Someone may have been watching the whole thing on CCTV in case things went wrong, but this wasn't a theater where if someone misses a cue everyone can see and adjust. The timing and coordination was just amazing. I was just completely blown away at how immersive the whole thing was.

Date: 2011-09-21 03:18 pm (UTC)From: [identity profile] firynze.livejournal.com
O_o

o_O

Seriously, this is the sort of thing I would kill to do if I had a grant and a lot of time.

Date: 2011-09-21 03:22 pm (UTC)From: [identity profile] jethrien.livejournal.com
There were entire plot threads and characters that each of us missed. I'm glad I went with a group. We spent an hour comparing notes, explaining all the things each of us missed. I was the only one to find Mrs. Danvers, for example, but I completely missed Duncan being murdered every time. I saw Lady Macbeth's thank you note for the necklace, but missed it being actually given to her. I found the darkroom, but missed the candy room.

Date: 2011-09-21 03:35 pm (UTC)From: [identity profile] firynze.livejournal.com
...wow. Just wow.

Date: 2011-09-21 03:59 pm (UTC)From: [identity profile] chuckro.livejournal.com
If you needed an excuse to visit NYC in the next month, this is a perfectly good one.

Don't worry about the glasses thing--the mask fit fine over my glasses, and my only problem was that my nose kept getting sweaty.

Date: 2011-09-21 04:05 pm (UTC)From: [identity profile] firynze.livejournal.com
If I had the time and wherewithal to visit, believe me, I'd be there.

Date: 2011-09-21 04:15 pm (UTC)From: [identity profile] jethrien.livejournal.com
So did mine--I kinda felt like my face was going to melt off at one point.

Date: 2011-09-21 03:13 pm (UTC)From: [identity profile] ivy03.livejournal.com
I'm not sure the price is going up. It's still $75 weeknights and $95 weekend for October, which is what it was for us.

Date: 2011-09-21 03:58 pm (UTC)From: [identity profile] feiran.livejournal.com
E and I are seeing the show, so I'm not going to read this, but I look forward to talking about it in another month or so. :)

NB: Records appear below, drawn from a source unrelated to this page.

-- ==== Sys2Proof/Laws/PerInstr.lean ====
section
/-! SUPPORT. One lemma per instruction: its word is in its row of the opcode map (30_encoding.md R95). -/

namespace Sys2Proof.Laws.OpcodeRow

/-- The instruction's word has its row's fixed bits: `w & mask = match` (30_encoding.md R95). -/
def Statement (i : Instr) : Prop := encode i &&& rowMask i = rowMatch i

theorem nnn_mask (op : BitVec 4) (nnn : BitVec 12) : formNnn op nnn &&& 0xF000#16 = formNnn op 0#12 := by
  have hm : ∀ i < 16, (0xF000#16).getLsbD i = decide (12 ≤ i) := by decide
  apply BitVec.eq_of_getLsbD_eq
  intro i hi
  rw [BitVec.getLsbD_and, hm i hi, formNnn_getLsbD, formNnn_getLsbD]
  split
  · simp [show ¬12 ≤ i by omega]
  · simp [show 12 ≤ i by omega]

theorem xnn_mask (op : BitVec 4) (x : Reg) (nn : Byte) : formXnn op x nn &&& 0xF000#16 = formNnn op 0#12 :=
  nnn_mask op (nibbleOf x ++ nn)

theorem xy_mask (op : BitVec 4) (x y : Reg) (n : BitVec 4) : formXyn op x y n &&& 0xF00F#16 = formXyn op 0 0 n := by
  have hm : ∀ i < 16, (0xF00F#16).getLsbD i = decide (12 ≤ i ∨ i < 4) := by decide
  apply BitVec.eq_of_getLsbD_eq
  intro i hi
  rw [BitVec.getLsbD_and, hm i hi, formXyn_getLsbD, formXyn_getLsbD]
  split
  · split
    · split
      · simp [show i < 4 by omega]
      · simp [show ¬(12 ≤ i ∨ i < 4) by omega, nibbleOf]
    · simp [show ¬(12 ≤ i ∨ i < 4) by omega, nibbleOf]
  · simp [show 12 ≤ i by omega]

theorem x_mask (op : BitVec 4) (x : Reg) (nn : Byte) : formXnn op x nn &&& 0xF0FF#16 = formXnn op 0 nn := by
  have hm : ∀ i < 16, (0xF0FF#16).getLsbD i = decide (12 ≤ i ∨ i < 8) := by decide
  apply BitVec.eq_of_getLsbD_eq
  intro i hi
  rw [BitVec.getLsbD_and, hm i hi, formXnn_getLsbD, formXnn_getLsbD]
  split
  · split
    · simp [show i < 8 by omega]
    · simp [show ¬(12 ≤ i ∨ i < 8) by omega, nibbleOf]
  · simp [show 12 ≤ i by omega]

theorem cls : Statement .cls := by unfold Statement; decide
theorem ret : Statement .ret := by unfold Statement; decide
theorem sys (nnn : BitVec 12) : Statement (.sys nnn) := (nnn_mask 0x0#4 nnn).trans rfl
theorem jp (nnn : BitVec 12) : Statement (.jp nnn) := (nnn_mask 0x1#4 nnn).trans rfl
theorem call (nnn : BitVec 12) : Statement (.call nnn) := (nnn_mask 0x2#4 nnn).trans rfl
theorem seImm (x : Reg) (nn : Byte) : Statement (.seImm x nn) := (xnn_mask 0x3#4 x nn).trans rfl
theorem sneImm (x : Reg) (nn : Byte) : Statement (.sneImm x nn) := (xnn_mask 0x4#4 x nn).trans rfl
theorem seReg (x y : Reg) : Statement (.seReg x y) := (xy_mask 0x5#4 x y 0x0#4).trans rfl
theorem ldImm (x : Reg) (nn : Byte) : Statement (.ldImm x nn) := (xnn_mask 0x6#4 x nn).trans rfl
theorem addImm (x : Reg) (nn : Byte) : Statement (.addImm x nn) := (xnn_mask 0x7#4 x nn).trans rfl
theorem ldReg (x y : Reg) : Statement (.ldReg x y) := (xy_mask 0x8#4 x y 0x0#4).trans rfl
theorem orReg (x y : Reg) : Statement (.orReg x y) := (xy_mask 0x8#4 x y 0x1#4).trans rfl
theorem andReg (x y : Reg) : Statement (.andReg x y) := (xy_mask 0x8#4 x y 0x2#4).trans rfl
theorem xorReg (x y : Reg) : Statement (.xorReg x y) := (xy_mask 0x8#4 x y 0x3#4).trans rfl
theorem addReg (x y : Reg) : Statement (.addReg x y) := (xy_mask 0x8#4 x y 0x4#4).trans rfl
theorem sub (x y : Reg) : Statement (.sub x y) := (xy_mask 0x8#4 x y 0x5#4).trans rfl
theorem shr (x y : Reg) : Statement (.shr x y) := (xy_mask 0x8#4 x y 0x6#4).trans rfl
theorem subn (x y : Reg) : Statement (.subn x y) := (xy_mask 0x8#4 x y 0x7#4).trans rfl
theorem shl (x y : Reg) : Statement (.shl x y) := (xy_mask 0x8#4 x y 0xE#4).trans rfl
theorem sneReg (x y : Reg) : Statement (.sneReg x y) := (xy_mask 0x9#4 x y 0x0#4).trans rfl
theorem ldI (nnn : BitVec 12) : Statement (.ldI nnn) := (nnn_mask 0xA#4 nnn).trans rfl
theorem jpV0 (nnn : BitVec 12) : Statement (.jpV0 nnn) := (nnn_mask 0xB#4 nnn).trans rfl
theorem rnd (x : Reg) (nn : Byte) : Statement (.rnd x nn) := (xnn_mask 0xC#4 x nn).trans rfl
theorem drw (x y : Reg) (n : BitVec 4) : Statement (.drw x y n) := (xnn_mask 0xD#4 x (nibbleOf y ++ n)).trans rfl
theorem skp (x : Reg) : Statement (.skp x) := (x_mask 0xE#4 x 0x9E#8).trans rfl
theorem sknp (x : Reg) : Statement (.sknp x) := (x_mask 0xE#4 x 0xA1#8).trans rfl
theorem ldVxDt (x : Reg) : Statement (.ldVxDt x) := (x_mask 0xF#4 x 0x07#8).trans rfl
theorem ldVxK (x : Reg) : Statement (.ldVxK x) := (x_mask 0xF#4 x 0x0A#8).trans rfl
theorem ldDtVx (x : Reg) : Statement (.ldDtVx x) := (x_mask 0xF#4 x 0x15#8).trans rfl
theorem ldStVx (x : Reg) : Statement (.ldStVx x) := (x_mask 0xF#4 x 0x18#8).trans rfl
theorem addI (x : Reg) : Statement (.addI x) := (x_mask 0xF#4 x 0x1E#8).trans rfl
theorem ldF (x : Reg) : Statement (.ldF x) := (x_mask 0xF#4 x 0x29#8).trans rfl
theorem ldB (x : Reg) : Statement (.ldB x) := (x_mask 0xF#4 x 0x33#8).trans rfl
theorem storeRegs (x : Reg) : Statement (.storeRegs x) := (x_mask 0xF#4 x 0x55#8).trans rfl
theorem loadRegs (x : Reg) : Statement (.loadRegs x) := (x_mask 0xF#4 x 0x65#8).trans rfl

end Sys2Proof.Laws.OpcodeRow
end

Date: 2011-09-21 04:15 pm (UTC)From: [identity profile] jethrien.livejournal.com
I think you're going to love it. Oh, other advice--you're going to have to check you coat and any bags, so keep that in mind. I did it on the contents of my pockets.

Date: 2011-09-21 04:56 pm (UTC)From: [identity profile] xannoside.livejournal.com

That sounds massively cool. Dunno about availability on my part, but seriously intriguing...

Date: 2011-09-22 12:53 am (UTC)From: [identity profile] shnayder.livejournal.com
Hmm. Who do I know in NY who'd want to go?

Date: 2011-09-22 12:55 am (UTC)From: [identity profile] jethrien.livejournal.com
Can't help you there. You want to see it with someone, to compare notes with, but it's intended as an individual experience. Don't try to stay with them while inside, just meet up at the bar after the final banquet scene.